* **Exercise description**: Print out every entry that follows, exactly as written.

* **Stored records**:
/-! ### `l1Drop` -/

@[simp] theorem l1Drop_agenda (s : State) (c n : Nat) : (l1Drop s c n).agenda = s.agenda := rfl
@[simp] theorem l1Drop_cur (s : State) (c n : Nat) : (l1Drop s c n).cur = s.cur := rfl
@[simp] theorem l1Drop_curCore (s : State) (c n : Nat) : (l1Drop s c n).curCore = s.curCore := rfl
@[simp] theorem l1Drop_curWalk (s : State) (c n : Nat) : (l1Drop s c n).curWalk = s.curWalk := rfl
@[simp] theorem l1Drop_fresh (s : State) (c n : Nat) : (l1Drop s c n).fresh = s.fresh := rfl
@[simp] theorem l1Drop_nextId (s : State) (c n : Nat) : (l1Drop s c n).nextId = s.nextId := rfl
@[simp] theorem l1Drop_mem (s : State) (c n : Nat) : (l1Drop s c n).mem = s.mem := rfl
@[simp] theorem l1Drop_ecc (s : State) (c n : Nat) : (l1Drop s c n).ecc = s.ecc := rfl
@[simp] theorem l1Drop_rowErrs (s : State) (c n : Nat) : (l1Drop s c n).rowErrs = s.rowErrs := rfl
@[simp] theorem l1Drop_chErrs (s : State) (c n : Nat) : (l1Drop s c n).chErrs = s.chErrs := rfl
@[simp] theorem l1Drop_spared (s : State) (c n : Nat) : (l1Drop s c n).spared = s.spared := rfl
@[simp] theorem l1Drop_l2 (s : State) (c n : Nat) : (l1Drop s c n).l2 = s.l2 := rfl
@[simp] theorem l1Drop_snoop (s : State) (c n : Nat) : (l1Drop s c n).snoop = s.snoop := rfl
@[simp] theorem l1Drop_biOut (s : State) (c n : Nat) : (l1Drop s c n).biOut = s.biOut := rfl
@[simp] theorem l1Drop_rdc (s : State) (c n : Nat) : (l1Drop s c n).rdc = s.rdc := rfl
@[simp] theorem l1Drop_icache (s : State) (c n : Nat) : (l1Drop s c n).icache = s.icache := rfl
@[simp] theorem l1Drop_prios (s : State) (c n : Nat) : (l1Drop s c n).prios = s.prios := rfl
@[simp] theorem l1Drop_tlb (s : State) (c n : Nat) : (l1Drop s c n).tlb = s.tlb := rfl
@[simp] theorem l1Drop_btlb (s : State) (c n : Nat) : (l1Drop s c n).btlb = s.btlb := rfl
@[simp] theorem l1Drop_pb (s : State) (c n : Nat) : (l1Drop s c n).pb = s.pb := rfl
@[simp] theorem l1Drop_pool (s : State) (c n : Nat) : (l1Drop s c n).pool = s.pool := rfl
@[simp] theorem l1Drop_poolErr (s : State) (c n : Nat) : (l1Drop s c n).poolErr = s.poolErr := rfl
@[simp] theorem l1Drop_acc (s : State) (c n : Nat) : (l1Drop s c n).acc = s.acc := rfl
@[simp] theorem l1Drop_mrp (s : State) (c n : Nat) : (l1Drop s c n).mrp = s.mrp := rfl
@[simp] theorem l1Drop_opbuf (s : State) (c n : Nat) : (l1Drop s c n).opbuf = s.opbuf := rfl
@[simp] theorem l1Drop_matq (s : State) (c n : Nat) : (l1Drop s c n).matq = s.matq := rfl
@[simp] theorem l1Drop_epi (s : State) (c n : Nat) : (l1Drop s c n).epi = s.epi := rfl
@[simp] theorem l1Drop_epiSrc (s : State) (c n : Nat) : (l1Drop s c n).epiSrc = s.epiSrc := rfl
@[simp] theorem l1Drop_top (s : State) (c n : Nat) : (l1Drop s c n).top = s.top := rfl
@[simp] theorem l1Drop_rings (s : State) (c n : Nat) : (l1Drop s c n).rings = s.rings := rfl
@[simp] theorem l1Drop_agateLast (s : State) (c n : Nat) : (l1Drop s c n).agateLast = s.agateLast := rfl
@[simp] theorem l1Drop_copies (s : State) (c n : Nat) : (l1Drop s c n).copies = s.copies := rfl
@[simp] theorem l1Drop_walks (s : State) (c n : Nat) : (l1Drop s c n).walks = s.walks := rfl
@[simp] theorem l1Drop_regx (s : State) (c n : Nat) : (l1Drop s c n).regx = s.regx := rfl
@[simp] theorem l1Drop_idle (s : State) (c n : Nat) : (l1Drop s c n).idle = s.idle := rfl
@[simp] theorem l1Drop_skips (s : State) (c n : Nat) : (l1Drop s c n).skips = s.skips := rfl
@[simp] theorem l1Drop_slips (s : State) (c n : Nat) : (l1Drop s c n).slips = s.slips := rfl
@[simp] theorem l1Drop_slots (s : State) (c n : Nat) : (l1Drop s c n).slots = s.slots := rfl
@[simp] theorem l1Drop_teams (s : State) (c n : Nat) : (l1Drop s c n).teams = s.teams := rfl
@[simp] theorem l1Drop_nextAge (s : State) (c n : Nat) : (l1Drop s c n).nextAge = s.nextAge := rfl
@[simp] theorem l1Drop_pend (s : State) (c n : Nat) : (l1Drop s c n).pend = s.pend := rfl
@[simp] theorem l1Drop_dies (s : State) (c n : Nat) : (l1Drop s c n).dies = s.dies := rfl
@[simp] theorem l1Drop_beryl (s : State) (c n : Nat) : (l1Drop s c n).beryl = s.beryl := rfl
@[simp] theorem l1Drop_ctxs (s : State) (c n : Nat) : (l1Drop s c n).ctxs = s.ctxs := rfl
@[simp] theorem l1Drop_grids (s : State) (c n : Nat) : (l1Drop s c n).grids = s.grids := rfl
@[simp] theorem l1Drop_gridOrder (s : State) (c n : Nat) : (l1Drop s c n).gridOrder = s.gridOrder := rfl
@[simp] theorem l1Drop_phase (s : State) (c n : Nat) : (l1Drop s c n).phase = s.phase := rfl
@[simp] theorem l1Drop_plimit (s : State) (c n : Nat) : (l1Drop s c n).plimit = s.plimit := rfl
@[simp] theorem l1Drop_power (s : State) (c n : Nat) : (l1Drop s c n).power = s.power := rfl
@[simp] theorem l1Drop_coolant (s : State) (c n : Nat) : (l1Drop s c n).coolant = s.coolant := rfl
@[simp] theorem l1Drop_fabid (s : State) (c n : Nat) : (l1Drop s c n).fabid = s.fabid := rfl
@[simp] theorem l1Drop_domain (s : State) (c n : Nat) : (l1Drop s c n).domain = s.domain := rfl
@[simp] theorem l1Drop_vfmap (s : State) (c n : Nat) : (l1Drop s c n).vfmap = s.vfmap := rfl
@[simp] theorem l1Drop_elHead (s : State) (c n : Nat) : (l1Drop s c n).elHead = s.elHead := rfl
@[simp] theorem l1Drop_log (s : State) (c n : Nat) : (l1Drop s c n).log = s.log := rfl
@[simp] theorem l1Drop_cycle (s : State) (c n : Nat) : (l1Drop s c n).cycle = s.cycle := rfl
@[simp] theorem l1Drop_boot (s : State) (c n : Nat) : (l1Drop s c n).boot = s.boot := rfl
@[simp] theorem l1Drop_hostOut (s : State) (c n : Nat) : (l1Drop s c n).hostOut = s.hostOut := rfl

* **Worked solution**:
/-! ### `l1Drop` -/

@[simp] theorem l1Drop_agenda (s : State) (c n : Nat) : (l1Drop s c n).agenda = s.agenda := rfl
@[simp] theorem l1Drop_cur (s : State) (c n : Nat) : (l1Drop s c n).cur = s.cur := rfl
@[simp] theorem l1Drop_curCore (s : State) (c n : Nat) : (l1Drop s c n).curCore = s.curCore := rfl
@[simp] theorem l1Drop_curWalk (s : State) (c n : Nat) : (l1Drop s c n).curWalk = s.curWalk := rfl
@[simp] theorem l1Drop_fresh (s : State) (c n : Nat) : (l1Drop s c n).fresh = s.fresh := rfl
@[simp] theorem l1Drop_nextId (s : State) (c n : Nat) : (l1Drop s c n).nextId = s.nextId := rfl
@[simp] theorem l1Drop_mem (s : State) (c n : Nat) : (l1Drop s c n).mem = s.mem := rfl
@[simp] theorem l1Drop_ecc (s : State) (c n : Nat) : (l1Drop s c n).ecc = s.ecc := rfl
@[simp] theorem l1Drop_rowErrs (s : State) (c n : Nat) : (l1Drop s c n).rowErrs = s.rowErrs := rfl
@[simp] theorem l1Drop_chErrs (s : State) (c n : Nat) : (l1Drop s c n).chErrs = s.chErrs := rfl
@[simp] theorem l1Drop_spared (s : State) (c n : Nat) : (l1Drop s c n).spared = s.spared := rfl
@[simp] theorem l1Drop_l2 (s : State) (c n : Nat) : (l1Drop s c n).l2 = s.l2 := rfl
@[simp] theorem l1Drop_snoop (s : State) (c n : Nat) : (l1Drop s c n).snoop = s.snoop := rfl
@[simp] theorem l1Drop_biOut (s : State) (c n : Nat) : (l1Drop s c n).biOut = s.biOut := rfl
@[simp] theorem l1Drop_rdc (s : State) (c n : Nat) : (l1Drop s c n).rdc = s.rdc := rfl
@[simp] theorem l1Drop_icache (s : State) (c n : Nat) : (l1Drop s c n).icache = s.icache := rfl
@[simp] theorem l1Drop_prios (s : State) (c n : Nat) : (l1Drop s c n).prios = s.prios := rfl
@[simp] theorem l1Drop_tlb (s : State) (c n : Nat) : (l1Drop s c n).tlb = s.tlb := rfl
@[simp] theorem l1Drop_btlb (s : State) (c n : Nat) : (l1Drop s c n).btlb = s.btlb := rfl
@[simp] theorem l1Drop_pb (s : State) (c n : Nat) : (l1Drop s c n).pb = s.pb := rfl
@[simp] theorem l1Drop_pool (s : State) (c n : Nat) : (l1Drop s c n).pool = s.pool := rfl
@[simp] theorem l1Drop_poolErr (s : State) (c n : Nat) : (l1Drop s c n).poolErr = s.poolErr := rfl
@[simp] theorem l1Drop_acc (s : State) (c n : Nat) : (l1Drop s c n).acc = s.acc := rfl
@[simp] theorem l1Drop_mrp (s : State) (c n : Nat) : (l1Drop s c n).mrp = s.mrp := rfl
@[simp] theorem l1Drop_opbuf (s : State) (c n : Nat) : (l1Drop s c n).opbuf = s.opbuf := rfl
@[simp] theorem l1Drop_matq (s : State) (c n : Nat) : (l1Drop s c n).matq = s.matq := rfl
@[simp] theorem l1Drop_epi (s : State) (c n : Nat) : (l1Drop s c n).epi = s.epi := rfl
@[simp] theorem l1Drop_epiSrc (s : State) (c n : Nat) : (l1Drop s c n).epiSrc = s.epiSrc := rfl
@[simp] theorem l1Drop_top (s : State) (c n : Nat) : (l1Drop s c n).top = s.top := rfl
@[simp] theorem l1Drop_rings (s : State) (c n : Nat) : (l1Drop s c n).rings = s.rings := rfl
@[simp] theorem l1Drop_agateLast (s : State) (c n : Nat) : (l1Drop s c n).agateLast = s.agateLast := rfl
@[simp] theorem l1Drop_copies (s : State) (c n : Nat) : (l1Drop s c n).copies = s.copies := rfl
@[simp] theorem l1Drop_walks (s : State) (c n : Nat) : (l1Drop s c n).walks = s.walks := rfl
@[simp] theorem l1Drop_regx (s : State) (c n : Nat) : (l1Drop s c n).regx = s.regx := rfl
@[simp] theorem l1Drop_idle (s : State) (c n : Nat) : (l1Drop s c n).idle = s.idle := rfl
@[simp] theorem l1Drop_skips (s : State) (c n : Nat) : (l1Drop s c n).skips = s.skips := rfl
@[simp] theorem l1Drop_slips (s : State) (c n : Nat) : (l1Drop s c n).slips = s.slips := rfl
@[simp] theorem l1Drop_slots (s : State) (c n : Nat) : (l1Drop s c n).slots = s.slots := rfl
@[simp] theorem l1Drop_teams (s : State) (c n : Nat) : (l1Drop s c n).teams = s.teams := rfl
@[simp] theorem l1Drop_nextAge (s : State) (c n : Nat) : (l1Drop s c n).nextAge = s.nextAge := rfl
@[simp] theorem l1Drop_pend (s : State) (c n : Nat) : (l1Drop s c n).pend = s.pend := rfl
@[simp] theorem l1Drop_dies (s : State) (c n : Nat) : (l1Drop s c n).dies = s.dies := rfl
@[simp] theorem l1Drop_beryl (s : State) (c n : Nat) : (l1Drop s c n).beryl = s.beryl := rfl
@[simp] theorem l1Drop_ctxs (s : State) (c n : Nat) : (l1Drop s c n).ctxs = s.ctxs := rfl
@[simp] theorem l1Drop_grids (s : State) (c n : Nat) : (l1Drop s c n).grids = s.grids := rfl
@[simp] theorem l1Drop_gridOrder (s : State) (c n : Nat) : (l1Drop s c n).gridOrder = s.gridOrder := rfl
@[simp] theorem l1Drop_phase (s : State) (c n : Nat) : (l1Drop s c n).phase = s.phase := rfl
@[simp] theorem l1Drop_plimit (s : State) (c n : Nat) : (l1Drop s c n).plimit = s.plimit := rfl
@[simp] theorem l1Drop_power (s : State) (c n : Nat) : (l1Drop s c n).power = s.power := rfl
@[simp] theorem l1Drop_coolant (s : State) (c n : Nat) : (l1Drop s c n).coolant = s.coolant := rfl
@[simp] theorem l1Drop_fabid (s : State) (c n : Nat) : (l1Drop s c n).fabid = s.fabid := rfl
@[simp] theorem l1Drop_domain (s : State) (c n : Nat) : (l1Drop s c n).domain = s.domain := rfl
@[simp] theorem l1Drop_vfmap (s : State) (c n : Nat) : (l1Drop s c n).vfmap = s.vfmap := rfl
@[simp] theorem l1Drop_elHead (s : State) (c n : Nat) : (l1Drop s c n).elHead = s.elHead := rfl
@[simp] theorem l1Drop_log (s : State) (c n : Nat) : (l1Drop s c n).log = s.log := rfl
@[simp] theorem l1Drop_cycle (s : State) (c n : Nat) : (l1Drop s c n).cycle = s.cycle := rfl
@[simp] theorem l1Drop_boot (s : State) (c n : Nat) : (l1Drop s c n).boot = s.boot := rfl
@[simp] theorem l1Drop_hostOut (s : State) (c n : Nat) : (l1Drop s c n).hostOut = s.hostOut := rfl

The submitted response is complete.